PROBLEM TO WORK ON:
Copy nothing from the entries below except the lines from the one containing "y) (s.reg x)))" through the one containing "state. The empty", and copy those exactly.

Segment Start: MATERIAL SHOWN

/-- The same for words, illegal ones included. -/
theorem command_withValid {w : Word16} {s t : State} (hw : decode w ≠ .ok .rxDecode) (hr : decode w ≠ .ok (.rdReg 0x03))
    (v : BitVec 1) (h : command w s = .next t) : command w { s with valid := v } = .next { t with valid := v } := by
  unfold command at h ⊢
  cases hd : decode w with
  | error e => rw [hd] at h; cases h; rfl
  | ok i =>
    rw [hd] at h
    exact exec_withValid (fun hi => hw (by rw [hd, hi])) (fun hi => hr (by rw [hd, hi])) v h

/-- RD_REG 0x03 answers FLAGS and changes nothing else (R43). -/
theorem command_readFlags {w : Word16} (hw : decode w = .ok (.rdReg 0x03)) (s : State) :
    command w s = .next (respond .ok (flagsWord s) s) := by
  simp only [command, hw]
  rfl

/-- From two states that differ only in VALID a word leaves states that differ at most in VALID and the answer, and the
answer differs for RD_REG 0x03 alone. -/
theorem command_independent_of_valid {w : Word16} {s t : State} (v : BitVec 1) (h : command w s = .next t) :
    ∃ u, command w { s with valid := v } = .next u ∧ { u with valid := t.valid, response := t.response } = t ∧
      (decode w ≠ .ok (.rdReg 0x03) → u.response = t.response) ∧ (decode w = .ok .rxDecode → u.valid = t.valid) := by
  by_cases hw : decode w = .ok .rxDecode
  · have hu : command w { s with valid := v } = .next t := by
      rw [command_eq_execRxDecode hw, execRxDecode_withValid, ← command_eq_execRxDecode hw, h]
    exact ⟨t, hu, rfl, fun _ => rfl, fun _ => rfl⟩
  by_cases hr : decode w = .ok (.rdReg 0x03)
  · cases (command_readFlags hr s).symm.trans h
    exact ⟨_, command_readFlags hr _, rfl, fun hc => absurd hr hc, fun hc => absurd hc hw⟩
  · exact ⟨_, command_withValid hw hr v h, rfl, fun _ => rfl, fun hc => absurd hc hw⟩

/-- Settles O42, from RX_DECODE's outcomes, the frame of the other words and `command_independent_of_valid`. -/
theorem validIsWrittenByDecodeAndReadByNone : Obligations.ValidIsWrittenByDecodeAndReadByNone := by
  intro w s t v h
  refine ⟨fun hw => ?_, fun hw => valid_of_not_rxDecode hw h, fun hw => ?_, command_independent_of_valid v h⟩
  · rw [command_eq_execRxDecode hw] at h
    rcases execRxDecode_valid_status h with ⟨hv, hs⟩ | ⟨hv, hs | hs⟩ <;> simp [hv, hs]
  · cases (command_readFlags hw s).symm.trans h
    rfl

/-! ## READ_COUNT -/

theorem decodesNow_of_not_rxDecode {w : Word16} (hw : decode w ≠ .ok .rxDecode) (s : State) :
    decodesNow (present w s) = false := by
  simp only [decodesNow, present_inputs]
  split
  · next hd _ => exact absurd hd hw
  · rfl

theorem decodesNow_of_rxDecode {w : Word16} (hw : decode w = .ok .rxDecode) (s : State) :
    decodesNow (present w s) = (decodeFrame s.rxbuf).isOk := by
  simp only [decodesNow, present_inputs, present_rxbuf, hw]
  cases decodeFrame s.rxbuf <;> rfl

/-- RX_DECODE counts exactly the frames the pure function accepts. -/
theorem execRxDecode_readCount {s t : State} (h : execRxDecode s = .next t) :
    t.readCount = s.readCount + if (decodeFrame s.rxbuf).isOk then 1 else 0 := by
  unfold execRxDecode at h
  have hl : (latchCrcs s.rxbuf s).readCount = s.readCount := by rw [latchCrcs_eq]
  cases hd : decodeFrame s.rxbuf with
  | ok f => simp only [hd] at h; cases h; simp [acceptFrame, hl, Except.isOk, Except.toBool]
  | error e =>
    cases e <;> simp only [hd] at h <;> cases h <;> simp [rejectFrame, hl, Except.isOk, Except.toBool]
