-- ==== Sys2Proof/Machine/Alu.lean ====
section
/-! DEFINITION. Register and ALU instructions of 42_alu.md. None of them faults (R180). -/

namespace Sys2Proof.Machine

/-- `6xnn` load-imm (R183). -/
def execLoadImm (x : Nibble) (nn : Byte) (s : State) : Result := .next (s.setReg x nn)

/-- `7xnn` add-imm (R184): modulo 256, no flag. -/
def execAddImm (x : Nibble) (nn : Byte) (s : State) : Result := .next (s.setReg x (aluAdd (s.reg x) nn).1)

/-- `8xy0` copy (R185). -/
def execCopy (x y : Nibble) (s : State) : Result := .next (s.setReg x (s.reg y))

/-- `8xy1` or (R186): no flag. -/
def execOr (x y : Nibble) (s : State) : Result := .next (s.setReg x (s.reg x ||| s.reg y))

/-- `8xy2` and (R187): no flag. -/
def execAnd (x y : Nibble) (s : State) : Result := .next (s.setReg x (s.reg x &&& s.reg y))

/-- `8xy3` xor (R188): no flag. -/
def execXor (x y : Nibble) (s : State) : Result := .next (s.setReg x (s.reg x ^^^ s.reg y))

/-- `8xy4` add (R189): VF = carry. -/
def execAdd (x y : Nibble) (s : State) : Result := .next (s.writeFlagged x (aluAdd (s.reg x) (s.reg y)))

/-- `8xy5` sub (R190): VF = no borrow. -/
def execSub (x y : Nibble) (s : State) : Result := .next (s.writeFlagged x (aluSub (s.reg x) (s.reg y)))

/-- `8xy6` shift-right (R191): Vy is not read. -/
def execShiftRight (x _y : Nibble) (s : State) : Result := .next (s.writeFlagged x (aluShiftRight (s.reg x)))

/-- The destination of `8xy7`, the parameter `sub_reverse_dest` (R192, D10). -/
def subReverseDestOf (p : Params) (x y : Nibble) : Nibble :=
  match p.subReverseDest with
  | .vy => y
  | .vx => x

/-- `8xy7` sub-reverse (R192): Vy − Vx, VF = no borrow. -/
def execSubReverse (x y : Nibble) (s : State) : Result :=
  .next (s.writeFlagged (subReverseDestOf s.params x y) (aluSub (s.reg y) (s.reg x)))

/-- `8xyE` shift-left (R193): Vy is not read. -/
def execShiftLeft (x _y : Nibble) (s : State) : Result := .next (s.writeFlagged x (aluShiftLeft (s.reg x)))

/-- `Cxnn` random (R194): one draw, taken also when `nn` = 0. -/
def execRandom (x : Nibble) (nn : Byte) (s : State) : Result :=
  .next (s.drawRand.2.setReg x (s.drawRand.1 &&& nn))

end Sys2Proof.Machine
end

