/-- A program longer than 3584 bytes makes construction answer `ProgramTooLarge` and no state. The empty
program is accepted; after a start the first step stops with `InvalidOpcode` at 0x200 with the word 0: the
spec infers "the first fetch then reads the zero word 0x0000, which is `InvalidOpcode`"
(70_reset_and_hazards.md section 1). -/
def Obligations.ConstructionRefusesALongProgram : Prop :=
  (∀ (p : Params) (program : List Byte), 3584 < program.length → State.construct p program = .error .programTooLarge) ∧
  ∀ p : Params, ∃ s t u, State.construct p [] = .ok s ∧ step { s with schedule := [.start] } = .next t ∧
    t.run = .running ∧ step t = .next u ∧ stopsWith u .invalidOpcode 0x200 (some 0) none

/-! ### Invariants and whole-machine rules -/

/-- From every state whose memory is in canonical form (addresses strictly rising, all below 0x1000, no
entry equal to what an unlisted address reads as), every step that answers a next state leaves memory in
that form. The form is the model's own (log 12). -/
def Obligations.StepKeepsMemoryCanonical : Prop :=
  ∀ s t : State, s.memCanonical → step s = .next t → t.memCanonical

/-- From every state in which `pc` is at most 0x10FE and every saved `pc` at most 0x1000, every step that
answers a next state with no fault recorded keeps both bounds: the spec infers "so the 16-bit pc never
wraps" (10_state.md section 3). -/
def Obligations.StepKeepsThePcBounded : Prop :=
  ∀ s t : State, s.pcBounded → step s = .next t → t.fault = none → t.pcBounded

/-- From every state whose stack holds at most `STACK_DEPTH` entries, every step that answers a next state
with no fault recorded keeps it so. The capacity is the spec's decision D16 (10_state.md section 4, log 24).
-/
def Obligations.StepKeepsTheStackWithinDepth : Prop :=
  ∀ s t : State, s.stackWithinDepth → step s = .next t → t.fault = none → t.stackWithinDepth

/-- From every state in which a set fault record implies the final `Stopped`, every step that answers a next
state keeps it so: "A fatal error stops the engine" (60_exceptions.md section 1). -/
def Obligations.StepKeepsFaultMeansStopped : Prop :=
  ∀ s t : State, s.faultMeansStopped → step s = .next t → t.faultMeansStopped

/-- Every step that answers a next state from a state with a fault recorded leaves that record: "once set,
is never cleared" (10_state.md section 7, decision D3). -/
def Obligations.FaultRecordIsNeverCleared : Prop :=
  ∀ (s t : State) (r : FaultRecord), s.fault = some r → step s = .next t → t.fault = some r

/-- At `State.reset` memory is in canonical form, `pc` and the saved ones are bounded, the stack is within
its depth and no fault is recorded without the engine stopped (10_state.md section 8). -/
def Obligations.ResetMeetsTheInvariants : Prop :=
  State.reset.memCanonical ∧ State.reset.pcBounded ∧ State.reset.stackWithinDepth ∧ State.reset.faultMeansStopped

/-- For every step that answers a next state: the initial `Stopped` stays or becomes `Running` by a start; a
running or waiting engine keeps running or waiting, or reaches the final `Stopped` by a halt or with a fault
recorded; the final `Stopped` stays (10_state.md section 7; that a start is accepted once is the spec's
decision D21, log 23; the two `Stopped` are the model's, log 8). -/
def Obligations.RunStateTransitions : Prop :=
  ∀ s t : State, step s = .next t →
    (s.run = .stoppedInitial → t.run = .stoppedInitial ∨ (t.run = .running ∧ ∃ ts, s.schedule = .start :: ts)) ∧
    (s.run.isRunning = true → t.run.isRunning = true ∨
      (t.run = .stoppedFinal ∧ ((∃ ts, s.schedule = .halt :: ts) ∨ t.fault.isSome = true))) ∧
    (s.run = .stoppedFinal → t.run = .stoppedFinal)

/-- From a state whose run ended well, every step that answers a next state changes nothing but the model's
own schedule and queue of key events. That a start after the end has no effect is the spec's decision D21,
"no later `start` is accepted" (10_state.md section 7, log 23), and that a halt then has none either is the
model's reading of "`halt` moves a `Running` engine" (60_exceptions.md section 5, log 4, log 23); that no
tick follows the stop is its decision D24, "None occurs before `start` or after the stop" (60_exceptions.md
section 4, log 22). The schedule, the queue and the final `Stopped` are the model's (log 4, log 5, log 8).
-/
def Obligations.NothingChangesAfterAHalt : Prop :=
  ∀ s t : State, s.endedWell → step s = .next t → onlyChanges (fun p => p = .schedule ∨ p = .keys) s t

/-- Every step that answers a next state leaves the open parameters: they are fixed for the machine
(00_scope.md section 3) and stand in the state by the model's choice (log 1). -/
def Obligations.StepKeepsTheParameters : Prop :=
  ∀ s t : State, step s = .next t → t.params = s.params

/-! ### The host's key move -/

/-- A scheduled key move puts its event, a key code or closure, behind the events the Key Source holds,
consumes its entry of the schedule and changes nothing else, in every run state: "A key pressed before the
`Fx0A` executes may be queued by the host and delivered then" (60_exceptions.md section 5, decision D19).
The queue and the schedule are the model's (log 5, log 4). -/
def Obligations.KeyMoveAppendsTheEvent : Prop :=
  ∀ (s : State) (e : KeyEvent) (ts : List Turn), s.schedule = .key e :: ts →
    ∃ t, step s = .next t ∧ t.keys = s.keys ++ [e] ∧ t.schedule = ts ∧
      onlyChanges (fun p => p = .schedule ∨ p = .keys) s t
end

Segment End: MATERIAL SHOWN

RESULT OF THE EXERCISE:
  .next (s.writeFlagged (subReverseDestOf s.params x y) (aluSub (s.reg y) (s.reg x)))

/-- `8xyE` shift-left (R193): Vy is not read. -/
def execShiftLeft (x _y : Nibble) (s : State) : Result := .next (s.writeFlagged x (aluShiftLeft (s.reg x)))

/-- `Cxnn` random (R194): one draw, taken also when `nn` = 0. -/
def execRandom (x : Nibble) (nn : Byte) (s : State) : Result :=
  .next (s.drawRand.2.setReg x (s.drawRand.1 &&& nn))

end Sys2Proof.Machine
end

/-- A program longer than 3584 bytes makes construction answer `ProgramTooLarge` and no state. The empty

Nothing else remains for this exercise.